-- ==== Sys2Proof/Machine/MatchStages.lean ====
section
/-! DEFINITION. The MATCH stage in its three modes, update records, and loading and configuring match banks (R282 to R296).
-/
namespace Sys2Proof.Machine

/-! ### The MATCH stage (R283, R284) -/

def StageEnv.setFirst (e : StageEnv) : Nat := e.p 1 1
def StageEnv.setCount (e : StageEnv) : Nat := max 1 (e.p 2 1)

/-- Positions of a set (R273). -/
def setSize (count : Nat) : Nat := 16384 * count

/-- The summary of R284. -/
def matchSummary (e : StageEnv) (keys hits misses applied shifted learned : Nat) (failed : Option Nat) : EndWrite :=
  .scratch (64 * e.p 10 2) 64
    (packFields 64 [keys, hits, misses, applied, shifted, learned, failed.getD (2 ^ 64 - 1)])

/-- The keys of the batch's slots: whether padded or unselected, whether invalid, the key (R280, R281, R283). -/
def StageEnv.matchKeys (e : StageEnv) : List (Bool × Bool × Nat) :=
  ((e.active 0xFF).zip (e.valid (e.p 5 1))).zip (e.elemsAt (e.p 4 1) (8 * e.p 3 1) e.size) |>.map fun q =>
    (q.1.1, q.1.2, q.2)

/-- What a key's slot gets: word and hit bit (R276, R280, R283). -/
def StageEnv.matchWord (e : StageEnv) (st : State) (f : Option Found) (act : Bool) : Nat × Bool :=
  let miss := st.missWord e.t.die e.setFirst
  if !act then (0, false)
  else
    match f with
    | none => (miss, false)
    | some f =>
      match f.win with
      | some w => (if e.p 8 1 = 1 then w.1 else w.2, true)
      | none => (if e.p 8 1 = 1 then 0xFFFFFFFF else miss, false)

/-- Write words and hit bits to their ports. -/
def StageRes.putWords (o : StageRes) (e : StageEnv) (ws : List (Nat × Bool)) : StageRes :=
  (o.putElems e (e.p 6 1) 32 (ws.map (·.1))).putBitmap e (e.p 7 1) (ws.map (·.2))

/-- SEARCH mode (R279, R280, R283): 25 slots an operation. -/
def stSearch (e : StageEnv) : StageRes :=
  if e.p 0 1 ≠ 0 then e.done
  else
    let ks := e.matchKeys
    let ops := chunksOf 25 (ks.length + 1) ks
    if ops.length > e.p 12 4 then e.stop 0x13 none
    else
      let run := ops.foldl (fun (acc : List (Option Found) × State) op =>
        let part := op.filter fun k => k.1 && k.2.1
        let r := acc.2.searchOp e.t.die e.setFirst e.setCount (part.map (·.2.2))
        let out := op.foldl (fun (q : List (Option Found) × List Found) k =>
          if k.1 && k.2.1 then (q.1 ++ [q.2.head?], q.2.drop 1) else (q.1 ++ [none], q.2)) ([], r.1)
        (acc.1 ++ out.1, r.2)) ([], e.st)
      let fs := run.1.filterMap id
      if fs.any (·.poisoned) then { st := run.2, fail := some (0x31, none) }
      else
        let ws := (ks.zip run.1).map fun q => e.matchWord run.2 q.2 q.1.1
        let hits := (fs.filter fun f => f.win.isSome).length
        { ({ st := run.2 } : StageRes).putWords e ws with
          ends := [matchSummary e fs.length hits (fs.length - hits) 0 0 0 none] }

/-- A LEARN in progress: state, keys learned, keys searched, outputs, poisoned, set full, more keys than placed. -/
structure LearnRun where
  st : State
  learned : Nat
  keys : Nat
  out : List (Nat × Bool)
  poisoned : Bool
  full : Bool
  ovr : Bool

/-- LEARN mode (R285). -/
def stLearn (e : StageEnv) : StageRes :=
  if e.p 0 1 ≠ 1 then e.done
  else
    let die := e.t.die
    let first := e.setFirst
    let count := e.setCount
    let st := (setBanks first count).foldl (fun s b => s.clearBank die b) e.st
    let run := e.matchKeys.foldl (fun (a : LearnRun) k =>
      if a.full ∨ a.ovr ∨ a.poisoned then a
      else if !k.1 then { a with out := a.out ++ [(0, false)] }
      else if !k.2.1 then { a with out := a.out ++ [(a.st.missWord die first, false)] }
      else if a.keys ≥ e.p 12 4 then { a with ovr := true }
      else
        let r := a.st.searchOp die first count [k.2.2]
        let a := { a with st := r.2, keys := a.keys + 1, poisoned := r.1.any (·.poisoned) }
        match (r.1.head?).bind (·.win) with
        | some w => { a with out := a.out ++ [(w.2, true)] }
        | none =>
          if a.learned ≥ setSize count then { a with full := true }
          else
            let s := a.st.setEntry die first a.learned (entMake k.2.2 (2 ^ 160 - 1) a.learned true)
            let s := s.count (s.bankPage die (first + a.learned / 16384)) MATCH_BANK_C_LEARNED 1
            { a with st := s, out := a.out ++ [(a.learned, false)], learned := a.learned + 1 })
      ⟨st, 0, 0, [], false, false, false⟩
    if run.poisoned then { st := run.st, fail := some (0x31, none) }
    else if run.full then
      { st := run.st, fail := some (0x13, some MATCH_BANK_F_LEARN_FULL), failPage := some (run.st.bankPage die first) }
    else if run.ovr then { st := run.st, fail := some (0x13, none) }
    else
      { ({ st := run.st } : StageRes).putWords e run.out with
        ends := [matchSummary e run.keys (run.keys - run.learned) run.learned 0 0 run.learned none] }

/-! ### Update records (R286 to R289) -/

/-- An update record's fields. -/
def updEntry (v : Nat) : Nat := bytesOf v 0 45
def updPos (v : Nat) : Nat := bytesOf v 48 4
def updOp (v : Nat) : Nat := byteOf v 52

/-- Whether a record is one that R286 and R288 accept, for a set of `n` positions. -/
def updOk (n v : Nat) : Bool :=
  let x := updEntry v
  let p := updPos v
  bytesOf v 45 3 == 0 && bytesOf v 53 11 == 0 && entCanonical x &&
  match updOp v with
  | 0 => entValid x && decide (p ≤ n)
  | 1 => x == 0 && decide (p < n)
  | 2 => decide (p < n)
  | 3 => x == 0 && p == 0
  | _ => false

/-- Count an applied record on the bank of its position (DESIGN CHOICE, log 31). -/
def State.countUpdate (s : State) (die first p : Nat) : State :=
  s.count (s.bankPage die (first + p / 16384)) MATCH_BANK_C_UPDATES 1

/-- Apply one accepted record: the state and the entries moved; none where an INSERT finds no lay-by. -/
def State.applyUpdate (s : State) (die first count v : Nat) : Option Nat × State :=
  let n := setSize count
  let p := updPos v
  match updOp v with
  | 0 =>
    let r := s.insertEntry die first n p (updEntry v)
    match r.1 with
    | none => (none, r.2)
    | some m =>
      let s := r.2.countUpdate die first m.1
      (some m.2, s.count (s.bankPage die (first + m.1 / 16384)) MATCH_BANK_C_SHIFTED m.2)
  | 1 => (some 0, (s.setEntry die first p 0).countUpdate die first p)
  | 2 => (some 0, ((s.mendEntry die first p).setEntry die first p (updEntry v)).countUpdate die first p)
  | _ => (some 0, ((setBanks first count).foldl (fun s b => s.clearBank die b) s).countUpdate die first 0)

/-- Records applied so far and entries moved, kept as one number between commands. -/
def updProgress (applied shifted : Nat) : Nat := applied + shifted * 2 ^ 40

/-- Apply records from number `i` on, at most `k` of them. -/
def StageEnv.updates (e : StageEnv) : Nat → Nat → Nat → List Nat → State → StageRes
  | 0, i, sh, _, s => { st := s.withBatch e.b fun x => { x with progress := SMap.insert e.r.num (updProgress i sh) x.progress } }
  | _, i, sh, [], s => { st := s.withBatch e.b fun x => { x with progress := SMap.insert e.r.num (updProgress i sh) x.progress } }
  | k + 1, i, sh, v :: vs, s =>
    let page := s.bankPage e.t.die e.setFirst
    let ended := fun st code (flag : Option Nat) (f : Option Nat) =>
      ({ st := st, fail := some (code, flag), failPage := some page, ends := [matchSummary e 0 0 0 i sh 0 f] } : StageRes)
    if i ≥ e.p 12 4 then ended s 0x13 none none
    else if !updOk (setSize e.setCount) v then ended s 0x10 (some MATCH_BANK_F_BAD_RECORD) (some i)
    else
      let r := s.applyUpdate e.t.die e.setFirst e.setCount v
      match r.1 with
      | none => ended r.2 0x13 (some MATCH_BANK_F_NO_LAYBY) (some i)
      | some m => e.updates k (i + 1) (sh + m) vs r.2

/-- The records of the batch not yet applied, and how many have been, with the entries they moved. -/
def StageEnv.updatesLeft (e : StageEnv) : List Nat × Nat × Nat :=
  let d := e.bytes (e.p 4 1)
  let q := SMap.getD e.r.num 0 e.x.progress
  let i := q % 2 ^ 40
  ((unpackFields 512 (d.2 / 64) d.1).drop i, i, q / 2 ^ 40)

/-- Apply `k` records; after the last of the batch the summary is due. -/
def StageEnv.applyRecords (e : StageEnv) (k : Nat) : StageRes :=
  let l := e.updatesLeft
  let o := e.updates k l.2.1 l.2.2 l.1 e.st
  if o.fail.isSome ∨ k < l.1.length then o
  else
    let q := match o.st.batch e.b with | some x => SMap.getD e.r.num 0 x.progress | none => 0
    { o with ends := [matchSummary e 0 0 0 (q % 2 ^ 40) (q / 2 ^ 40) 0 none] }

/-- UPDATE mode: every record of the batch not yet applied, in record order (R289). -/
def stUpdate (e : StageEnv) : StageRes :=
  if e.p 0 1 ≠ 2 then e.done else e.applyRecords e.updatesLeft.1.length

/-- One record by number: the next one, where its OP is the command's (R289). -/
def stRecord (op record : Nat) (e : StageEnv) : StageRes :=
  let l := e.updatesLeft
  if e.p 0 1 ≠ 2 ∨ l.2.1 ≠ record then e.done
  else
    match l.1 with
    | v :: _ => if updOp v = op then e.applyRecords 1 else e.done
    | [] => e.done

/-! ### Loading and configuring banks (R290, R291, R296) -/

/-- The sets that a stage names, as first and count (R282, R283). -/
def stageSets (r : Rec) : List (Nat × Nat) :=
  if stKind r = 0x0F then [(sp r 1 1, max 1 (sp r 2 1))]
  else if stKind r = 0x11 ∧ stParamWords r ≥ 3 then
    ((List.range 16).map fun i => (bits (sp r (8 + i) 1) 0 3, bits (sp r (8 + i) 1) 3 4)).filter fun q => q.2 ≠ 0
  else []

/-- A sheet names a logical bank of a die: in a stage's set, a SLOT_RUN, a WAKE or a SLEEP (R132, R136, R291). -/
def sheetNamesBank (sh : Sheet) (die b : Nat) : Bool :=
  sh.recs.any fun r =>
    match r.typ with
    | 0x01 => stDie r == die && (stageSets r).any fun q => decide (q.1 ≤ b ∧ b < q.1 + q.2)
    | 0x03 | 0x04 => rf r 24 1 == 2 && rf r 25 1 == die && rf r 26 2 == b
    | 0x05 => rf r 24 1 == 1 && rf r 25 1 == die && rf r 26 2 == b
    | _ => false

/-- A physical bank is named by the active sheet; by either sheet. -/
def State.bankActive (s : State) (die phys : Nat) : Bool :=
  match s.active, s.bankLogical die phys with
  | some sh, some b => sheetNamesBank sh die b
  | _, _ => false
def State.bankStaged (s : State) (die phys : Nat) : Bool :=
  match s.staged, s.bankLogical die phys with
  | some sh, some b => sheetNamesBank sh die b
  | _, _ => false

/-- OWNER and kind of a match bank load's reads: MANAGEMENT granules. -/
def mgmtAgent : Agent := { owner := 0x3FFE }

/-- MATCH_LOAD: GO starts a load, or the active sheet's bank refuses it (R290, R291). -/
def State.matchLoad (s : State) (die phys : Nat) : State :=
  let page := pMatch die phys
  if s.bankActive die phys then s.raise page MATCH_BANK_F_LOAD_REFUSED
  else s.setBit page MATCH_BANK_STATUS_LOAD_BUSY true

/-- MATCH_LOAD_DONE: the image is read whole and checked; then every entry is written, or none (R290, R430). -/
def State.matchLoadDone (s : State) (die phys : Nat) : State :=
  let page := pMatch die phys
  if !s.bit page MATCH_BANK_STATUS_LOAD_BUSY then s
  else
    let base := s.reg page MATCH_BANK_LOAD_ADDR / 64 * 64
    let r := s.agentReads mgmtAgent ((List.range 16384).map fun i => base + 64 * i)
    let s := r.2.setBit page MATCH_BANK_STATUS_LOAD_BUSY false
    match findIdx (fun (u : UnitRead) => u.lost || !entCanonical u.data) r.1 with
    | some i => (s.setReg page MATCH_BANK_LOAD_BAD_ENTRY i).setReg page MATCH_BANK_LOAD_CTRL_CODE 0x10
    | none =>
      let es := (enumFrom 0 r.1).foldl (fun m p => SMap.put p.1 0 p.2.data m) []
      let x := s.physBankAt die phys
      (s.setPhysBank die phys { x with entries := es, broken := [], errs := [] }).setReg page MATCH_BANK_LOAD_CTRL_CODE 0

/-- A write of a bank's configuration, refused while a sheet names the bank; the fields of R278 clear every entry. -/
def State.bankConfig (s : State) (die phys : Nat) (clear : Bool) (f : State → State) : State :=
  if s.bankActive die phys || s.bankStaged die phys then s.raise (pMatch die phys) MATCH_BANK_F_LOAD_REFUSED
  else
    let s := if clear then s.setPhysBank die phys { s.physBankAt die phys with entries := [], errs := [] } else s
    f s

def State.setWrite (s : State) (die phys value : Nat) : State :=
  s.bankConfig die phys true fun s =>
    ((s.settingWritten die phys).setReg (pMatch die phys) MATCH_BANK_SET_FIRST (bits value 0 3)).setReg (pMatch die phys) MATCH_BANK_SET_COUNT
      (bits value 3 4)

def State.pfSelWrite (s : State) (die phys : Nat) (high : Bool) (value : Nat) : State :=
  s.bankConfig die phys true fun s =>
    (s.settingWritten die phys).setReg (pMatch die phys) (if high then MATCH_BANK_PF_SEL_HI else MATCH_BANK_PF_SEL_LO) value

/-! ### The commands -/

def execSearch (batch stage : Nat) (s : State) : Out := .next (s.fire batch stage [0x0F] stSearch)
def execLearn (batch stage : Nat) (s : State) : Out := .next (s.fire batch stage [0x0F] stLearn)
def execUpdate (batch stage : Nat) (s : State) : Out := .next (s.fire batch stage [0x0F] stUpdate)
def execInsert (batch stage record : Nat) (s : State) : Out := .next (s.fire batch stage [0x0F] (stRecord 0 record))
def execDelete (batch stage record : Nat) (s : State) : Out := .next (s.fire batch stage [0x0F] (stRecord 1 record))
def execWrite (batch stage record : Nat) (s : State) : Out := .next (s.fire batch stage [0x0F] (stRecord 2 record))
def execClear (batch stage record : Nat) (s : State) : Out := .next (s.fire batch stage [0x0F] (stRecord 3 record))
def execMatchLoad (die bank : Nat) (s : State) : Out := .next (s.matchLoad die bank)
def execMatchLoadDone (die bank : Nat) (s : State) : Out := .next (s.matchLoadDone die bank)
def execSet (die bank value : Nat) (s : State) : Out := .next (s.setWrite die bank value)
def execPfSel (die bank : Nat) (high : Bool) (value : Nat) (s : State) : Out := .next (s.pfSelWrite die bank high value)

end Sys2Proof.Machine
end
□ □ □ □ □ □ □
## WHAT YOU SHOULD DO:
Work out how many lines of the records contain the word "commands". Give that number and nothing more.

## RESPONSE BELOW:
2